◆ INPUT RECORDS ◆
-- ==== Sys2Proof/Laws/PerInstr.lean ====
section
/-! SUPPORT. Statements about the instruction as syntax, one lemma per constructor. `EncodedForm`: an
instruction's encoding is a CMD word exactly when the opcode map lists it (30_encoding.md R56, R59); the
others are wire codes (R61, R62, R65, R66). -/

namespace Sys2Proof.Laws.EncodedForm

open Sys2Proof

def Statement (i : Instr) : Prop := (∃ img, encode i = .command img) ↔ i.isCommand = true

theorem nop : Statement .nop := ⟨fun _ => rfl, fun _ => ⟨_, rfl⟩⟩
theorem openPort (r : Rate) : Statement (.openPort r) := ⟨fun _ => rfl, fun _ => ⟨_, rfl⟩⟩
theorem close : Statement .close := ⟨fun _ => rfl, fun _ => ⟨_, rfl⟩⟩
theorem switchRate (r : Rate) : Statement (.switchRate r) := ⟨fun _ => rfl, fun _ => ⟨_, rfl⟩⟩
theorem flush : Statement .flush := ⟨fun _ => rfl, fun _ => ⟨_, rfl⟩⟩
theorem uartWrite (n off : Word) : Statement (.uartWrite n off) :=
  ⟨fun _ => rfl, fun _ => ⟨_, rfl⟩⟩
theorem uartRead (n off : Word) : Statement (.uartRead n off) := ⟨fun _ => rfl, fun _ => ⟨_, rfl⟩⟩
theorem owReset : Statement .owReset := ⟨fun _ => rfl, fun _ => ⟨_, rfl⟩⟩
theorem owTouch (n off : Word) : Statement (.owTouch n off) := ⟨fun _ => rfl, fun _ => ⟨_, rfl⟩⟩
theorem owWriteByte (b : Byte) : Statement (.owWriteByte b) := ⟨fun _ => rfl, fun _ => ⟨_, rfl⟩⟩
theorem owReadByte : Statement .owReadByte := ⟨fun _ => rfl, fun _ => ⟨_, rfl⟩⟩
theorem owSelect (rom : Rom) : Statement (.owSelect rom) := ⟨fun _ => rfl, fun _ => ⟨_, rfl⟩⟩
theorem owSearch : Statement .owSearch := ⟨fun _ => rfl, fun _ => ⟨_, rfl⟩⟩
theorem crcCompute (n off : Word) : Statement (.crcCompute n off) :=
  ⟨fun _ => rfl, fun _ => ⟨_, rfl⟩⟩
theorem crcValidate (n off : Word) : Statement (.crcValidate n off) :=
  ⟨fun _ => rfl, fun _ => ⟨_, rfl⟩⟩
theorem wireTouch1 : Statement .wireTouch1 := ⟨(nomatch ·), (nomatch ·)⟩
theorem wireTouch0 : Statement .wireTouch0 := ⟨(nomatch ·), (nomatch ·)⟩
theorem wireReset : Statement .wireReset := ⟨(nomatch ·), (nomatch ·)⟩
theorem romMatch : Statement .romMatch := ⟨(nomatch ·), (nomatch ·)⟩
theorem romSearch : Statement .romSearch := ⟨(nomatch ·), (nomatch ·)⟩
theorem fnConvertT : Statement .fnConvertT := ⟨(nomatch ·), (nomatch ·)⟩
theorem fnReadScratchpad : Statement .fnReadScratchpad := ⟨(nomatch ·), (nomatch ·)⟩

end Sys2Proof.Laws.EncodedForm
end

◆ WHAT NEEDS TO BE DONE ◆
Respond with the lines above, from the one that holds "theorem wireTouch1 : Statement" to the end of the listing, each repeated exactly, and with no other material.

◆ REPLY ◆
theorem wireTouch1 : Statement .wireTouch1 := ⟨(nomatch ·), (nomatch ·)⟩
theorem wireTouch0 : Statement .wireTouch0 := ⟨(nomatch ·), (nomatch ·)⟩
theorem wireReset : Statement .wireReset := ⟨(nomatch ·), (nomatch ·)⟩
theorem romMatch : Statement .romMatch := ⟨(nomatch ·), (nomatch ·)⟩
theorem romSearch : Statement .romSearch := ⟨(nomatch ·), (nomatch ·)⟩
theorem fnConvertT : Statement .fnConvertT := ⟨(nomatch ·), (nomatch ·)⟩
theorem fnReadScratchpad : Statement .fnReadScratchpad := ⟨(nomatch ·), (nomatch ·)⟩

end Sys2Proof.Laws.EncodedForm
end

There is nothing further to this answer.